+++ EXERCISE INPUTS

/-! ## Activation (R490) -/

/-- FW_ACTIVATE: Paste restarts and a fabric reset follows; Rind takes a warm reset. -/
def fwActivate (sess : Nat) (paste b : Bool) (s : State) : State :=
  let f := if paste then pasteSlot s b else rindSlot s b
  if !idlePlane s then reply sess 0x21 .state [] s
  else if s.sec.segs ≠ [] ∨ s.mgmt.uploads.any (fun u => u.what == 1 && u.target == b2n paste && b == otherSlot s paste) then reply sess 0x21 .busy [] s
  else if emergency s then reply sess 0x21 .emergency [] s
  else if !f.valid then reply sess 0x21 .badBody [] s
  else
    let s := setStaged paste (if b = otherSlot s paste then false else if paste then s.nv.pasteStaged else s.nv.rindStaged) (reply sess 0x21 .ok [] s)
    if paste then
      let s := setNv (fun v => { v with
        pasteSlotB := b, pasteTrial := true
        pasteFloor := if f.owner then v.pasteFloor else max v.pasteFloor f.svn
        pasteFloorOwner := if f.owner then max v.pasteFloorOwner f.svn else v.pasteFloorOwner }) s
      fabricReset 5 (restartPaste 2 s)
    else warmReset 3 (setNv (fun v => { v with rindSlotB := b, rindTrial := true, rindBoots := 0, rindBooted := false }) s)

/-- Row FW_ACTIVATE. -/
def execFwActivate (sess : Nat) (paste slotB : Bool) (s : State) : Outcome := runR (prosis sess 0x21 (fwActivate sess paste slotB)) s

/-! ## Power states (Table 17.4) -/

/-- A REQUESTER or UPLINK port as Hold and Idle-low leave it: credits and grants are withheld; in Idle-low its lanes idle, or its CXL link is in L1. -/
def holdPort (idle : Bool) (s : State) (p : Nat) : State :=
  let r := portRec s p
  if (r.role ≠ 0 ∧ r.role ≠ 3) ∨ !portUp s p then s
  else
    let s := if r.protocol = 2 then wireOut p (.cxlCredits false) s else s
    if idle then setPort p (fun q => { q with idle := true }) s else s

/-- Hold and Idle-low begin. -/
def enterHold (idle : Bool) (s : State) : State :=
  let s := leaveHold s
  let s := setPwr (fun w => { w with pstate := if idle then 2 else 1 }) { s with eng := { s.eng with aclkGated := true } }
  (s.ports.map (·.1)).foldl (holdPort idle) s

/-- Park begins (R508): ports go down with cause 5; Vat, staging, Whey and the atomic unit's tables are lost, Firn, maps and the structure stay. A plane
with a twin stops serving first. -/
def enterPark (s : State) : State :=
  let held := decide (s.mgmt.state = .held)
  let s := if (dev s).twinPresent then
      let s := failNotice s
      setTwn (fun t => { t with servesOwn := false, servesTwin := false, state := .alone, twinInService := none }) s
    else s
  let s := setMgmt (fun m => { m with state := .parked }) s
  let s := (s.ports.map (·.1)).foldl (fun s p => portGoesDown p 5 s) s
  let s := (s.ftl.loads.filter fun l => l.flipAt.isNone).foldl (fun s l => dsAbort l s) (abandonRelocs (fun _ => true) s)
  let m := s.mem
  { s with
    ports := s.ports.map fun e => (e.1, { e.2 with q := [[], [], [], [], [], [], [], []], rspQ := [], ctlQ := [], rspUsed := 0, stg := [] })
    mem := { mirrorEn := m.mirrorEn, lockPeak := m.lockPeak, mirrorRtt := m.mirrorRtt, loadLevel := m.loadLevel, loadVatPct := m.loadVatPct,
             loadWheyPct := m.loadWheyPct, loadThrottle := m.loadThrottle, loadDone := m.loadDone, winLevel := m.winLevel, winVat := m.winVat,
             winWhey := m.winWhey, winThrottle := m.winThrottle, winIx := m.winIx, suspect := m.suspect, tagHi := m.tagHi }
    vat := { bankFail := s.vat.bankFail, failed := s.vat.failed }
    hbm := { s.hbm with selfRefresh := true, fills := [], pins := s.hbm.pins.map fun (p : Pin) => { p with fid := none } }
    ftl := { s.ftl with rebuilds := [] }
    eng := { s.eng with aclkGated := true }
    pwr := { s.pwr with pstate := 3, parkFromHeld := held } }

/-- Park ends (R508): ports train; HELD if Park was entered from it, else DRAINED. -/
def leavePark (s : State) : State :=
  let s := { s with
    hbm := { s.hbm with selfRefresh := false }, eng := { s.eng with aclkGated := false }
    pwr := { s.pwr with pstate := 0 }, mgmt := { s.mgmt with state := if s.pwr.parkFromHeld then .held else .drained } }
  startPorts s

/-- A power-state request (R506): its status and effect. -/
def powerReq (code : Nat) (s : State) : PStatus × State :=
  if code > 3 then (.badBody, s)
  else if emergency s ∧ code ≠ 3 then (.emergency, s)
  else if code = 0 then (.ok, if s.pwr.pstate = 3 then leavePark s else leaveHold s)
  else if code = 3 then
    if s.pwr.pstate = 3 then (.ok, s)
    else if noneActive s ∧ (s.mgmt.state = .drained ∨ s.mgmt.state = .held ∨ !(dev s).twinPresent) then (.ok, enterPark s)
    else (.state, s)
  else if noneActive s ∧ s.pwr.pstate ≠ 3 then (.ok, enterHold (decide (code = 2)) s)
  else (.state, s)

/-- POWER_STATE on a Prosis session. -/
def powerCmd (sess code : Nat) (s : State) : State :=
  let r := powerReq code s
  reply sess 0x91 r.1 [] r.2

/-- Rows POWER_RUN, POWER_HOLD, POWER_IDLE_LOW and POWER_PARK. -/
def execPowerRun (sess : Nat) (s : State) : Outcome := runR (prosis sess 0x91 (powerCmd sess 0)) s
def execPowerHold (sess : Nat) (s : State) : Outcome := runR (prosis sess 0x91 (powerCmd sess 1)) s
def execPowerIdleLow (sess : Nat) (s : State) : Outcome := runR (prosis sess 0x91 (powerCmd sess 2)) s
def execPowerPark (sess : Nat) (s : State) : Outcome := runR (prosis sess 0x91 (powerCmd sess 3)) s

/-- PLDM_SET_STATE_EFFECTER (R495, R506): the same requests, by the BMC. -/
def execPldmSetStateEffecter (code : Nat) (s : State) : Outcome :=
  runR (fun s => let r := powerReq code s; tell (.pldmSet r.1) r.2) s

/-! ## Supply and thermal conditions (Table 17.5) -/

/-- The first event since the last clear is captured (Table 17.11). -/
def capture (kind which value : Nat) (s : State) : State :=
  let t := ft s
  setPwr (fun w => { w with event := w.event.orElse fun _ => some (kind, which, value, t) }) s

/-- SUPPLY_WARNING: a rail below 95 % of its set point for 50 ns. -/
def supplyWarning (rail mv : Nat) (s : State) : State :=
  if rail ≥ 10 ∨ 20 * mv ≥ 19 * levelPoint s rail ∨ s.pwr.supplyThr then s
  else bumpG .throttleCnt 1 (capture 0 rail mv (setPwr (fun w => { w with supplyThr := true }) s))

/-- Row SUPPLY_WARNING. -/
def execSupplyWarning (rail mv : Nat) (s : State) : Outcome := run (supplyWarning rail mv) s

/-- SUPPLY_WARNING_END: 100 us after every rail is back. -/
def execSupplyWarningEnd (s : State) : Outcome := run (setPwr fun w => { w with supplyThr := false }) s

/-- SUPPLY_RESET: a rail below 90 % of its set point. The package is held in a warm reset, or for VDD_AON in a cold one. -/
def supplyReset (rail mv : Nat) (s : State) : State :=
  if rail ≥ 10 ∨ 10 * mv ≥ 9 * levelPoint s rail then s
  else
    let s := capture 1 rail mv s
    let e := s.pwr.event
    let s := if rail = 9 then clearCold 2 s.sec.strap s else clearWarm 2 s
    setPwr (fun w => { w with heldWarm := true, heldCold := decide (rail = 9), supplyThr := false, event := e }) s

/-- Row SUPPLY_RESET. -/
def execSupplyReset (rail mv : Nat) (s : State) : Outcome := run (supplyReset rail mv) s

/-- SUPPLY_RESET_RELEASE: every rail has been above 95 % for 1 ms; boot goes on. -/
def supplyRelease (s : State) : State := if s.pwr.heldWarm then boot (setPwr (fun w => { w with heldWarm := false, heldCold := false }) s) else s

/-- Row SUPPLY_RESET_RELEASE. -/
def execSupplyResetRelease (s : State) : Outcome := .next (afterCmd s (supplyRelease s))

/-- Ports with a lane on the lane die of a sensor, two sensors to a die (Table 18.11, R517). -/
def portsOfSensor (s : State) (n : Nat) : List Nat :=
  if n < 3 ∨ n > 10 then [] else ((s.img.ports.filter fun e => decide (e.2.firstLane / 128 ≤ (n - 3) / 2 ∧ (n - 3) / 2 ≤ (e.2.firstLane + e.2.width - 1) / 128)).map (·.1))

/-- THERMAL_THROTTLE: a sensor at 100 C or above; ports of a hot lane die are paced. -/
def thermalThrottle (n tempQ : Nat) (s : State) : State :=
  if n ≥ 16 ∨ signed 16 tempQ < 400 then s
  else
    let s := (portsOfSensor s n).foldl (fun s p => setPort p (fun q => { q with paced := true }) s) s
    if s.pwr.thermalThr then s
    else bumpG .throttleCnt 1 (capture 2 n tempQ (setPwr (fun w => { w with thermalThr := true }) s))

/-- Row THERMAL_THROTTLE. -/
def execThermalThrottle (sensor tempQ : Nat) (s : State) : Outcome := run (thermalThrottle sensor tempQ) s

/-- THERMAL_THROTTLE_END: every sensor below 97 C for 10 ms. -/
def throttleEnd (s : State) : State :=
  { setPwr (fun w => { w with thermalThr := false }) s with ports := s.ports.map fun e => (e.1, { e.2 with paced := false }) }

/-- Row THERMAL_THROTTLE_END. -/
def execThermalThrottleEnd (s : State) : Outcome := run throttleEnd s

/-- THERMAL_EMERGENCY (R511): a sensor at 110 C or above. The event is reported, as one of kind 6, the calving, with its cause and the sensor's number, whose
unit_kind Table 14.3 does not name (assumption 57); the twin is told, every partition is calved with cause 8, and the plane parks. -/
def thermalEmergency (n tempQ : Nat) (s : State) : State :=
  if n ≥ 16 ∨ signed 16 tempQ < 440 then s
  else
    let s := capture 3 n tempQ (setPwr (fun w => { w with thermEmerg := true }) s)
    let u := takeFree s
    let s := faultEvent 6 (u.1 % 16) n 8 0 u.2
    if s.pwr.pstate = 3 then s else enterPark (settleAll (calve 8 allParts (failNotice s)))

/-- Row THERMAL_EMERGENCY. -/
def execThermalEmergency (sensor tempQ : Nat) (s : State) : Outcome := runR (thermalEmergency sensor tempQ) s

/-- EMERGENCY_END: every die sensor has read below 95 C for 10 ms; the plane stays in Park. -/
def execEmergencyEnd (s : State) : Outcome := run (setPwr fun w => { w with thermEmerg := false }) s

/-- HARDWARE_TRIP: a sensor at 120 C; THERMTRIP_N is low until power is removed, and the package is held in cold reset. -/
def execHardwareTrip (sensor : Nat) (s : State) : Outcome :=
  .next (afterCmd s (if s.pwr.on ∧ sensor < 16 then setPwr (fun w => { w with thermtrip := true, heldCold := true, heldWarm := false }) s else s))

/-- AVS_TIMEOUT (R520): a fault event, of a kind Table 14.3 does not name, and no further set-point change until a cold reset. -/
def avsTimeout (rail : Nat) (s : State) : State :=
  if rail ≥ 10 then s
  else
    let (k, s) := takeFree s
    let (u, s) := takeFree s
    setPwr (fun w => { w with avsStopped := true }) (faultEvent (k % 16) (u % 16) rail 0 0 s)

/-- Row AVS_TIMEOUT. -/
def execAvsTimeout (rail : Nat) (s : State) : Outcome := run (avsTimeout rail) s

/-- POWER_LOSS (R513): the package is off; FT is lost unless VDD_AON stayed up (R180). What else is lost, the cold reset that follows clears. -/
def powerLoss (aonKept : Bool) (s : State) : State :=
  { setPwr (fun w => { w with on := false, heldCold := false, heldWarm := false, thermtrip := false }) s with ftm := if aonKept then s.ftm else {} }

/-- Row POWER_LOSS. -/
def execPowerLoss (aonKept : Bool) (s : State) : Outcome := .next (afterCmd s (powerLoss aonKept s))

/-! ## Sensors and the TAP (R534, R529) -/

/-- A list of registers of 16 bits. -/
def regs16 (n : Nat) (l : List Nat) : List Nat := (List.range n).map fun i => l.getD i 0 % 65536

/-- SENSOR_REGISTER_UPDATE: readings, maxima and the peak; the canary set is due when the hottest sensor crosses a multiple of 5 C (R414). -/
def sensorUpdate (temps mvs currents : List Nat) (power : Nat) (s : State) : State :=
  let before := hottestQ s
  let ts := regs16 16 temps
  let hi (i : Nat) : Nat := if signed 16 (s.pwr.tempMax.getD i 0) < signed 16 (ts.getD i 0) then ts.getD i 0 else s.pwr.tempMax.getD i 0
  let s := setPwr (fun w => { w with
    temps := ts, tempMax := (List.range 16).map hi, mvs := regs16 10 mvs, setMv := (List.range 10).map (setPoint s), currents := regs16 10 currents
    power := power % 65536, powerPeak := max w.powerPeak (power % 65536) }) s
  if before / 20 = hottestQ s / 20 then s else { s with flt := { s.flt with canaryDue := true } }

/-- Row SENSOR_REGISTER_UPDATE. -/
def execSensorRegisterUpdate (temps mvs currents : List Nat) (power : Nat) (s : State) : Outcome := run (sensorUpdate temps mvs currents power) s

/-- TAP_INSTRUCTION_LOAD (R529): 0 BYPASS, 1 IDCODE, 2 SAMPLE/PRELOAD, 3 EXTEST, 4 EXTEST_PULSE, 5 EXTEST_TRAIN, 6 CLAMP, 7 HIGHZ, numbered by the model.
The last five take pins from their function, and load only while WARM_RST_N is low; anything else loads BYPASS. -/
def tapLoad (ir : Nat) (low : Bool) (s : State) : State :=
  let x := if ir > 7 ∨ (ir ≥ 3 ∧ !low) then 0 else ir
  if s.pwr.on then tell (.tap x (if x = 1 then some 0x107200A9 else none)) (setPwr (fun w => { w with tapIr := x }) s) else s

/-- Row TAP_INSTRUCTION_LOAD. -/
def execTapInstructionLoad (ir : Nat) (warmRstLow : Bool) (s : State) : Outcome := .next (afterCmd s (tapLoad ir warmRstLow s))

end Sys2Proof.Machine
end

++++++

● **EXERCISE DESCRIPTION**: Whenever a line in the entries above includes the word "leaveHold", pull that line out.

● **PROBLEM SOLUTION**:
  let s := leaveHold s
  else if code = 0 then (.ok, if s.pwr.pstate = 3 then leavePark s else leaveHold s)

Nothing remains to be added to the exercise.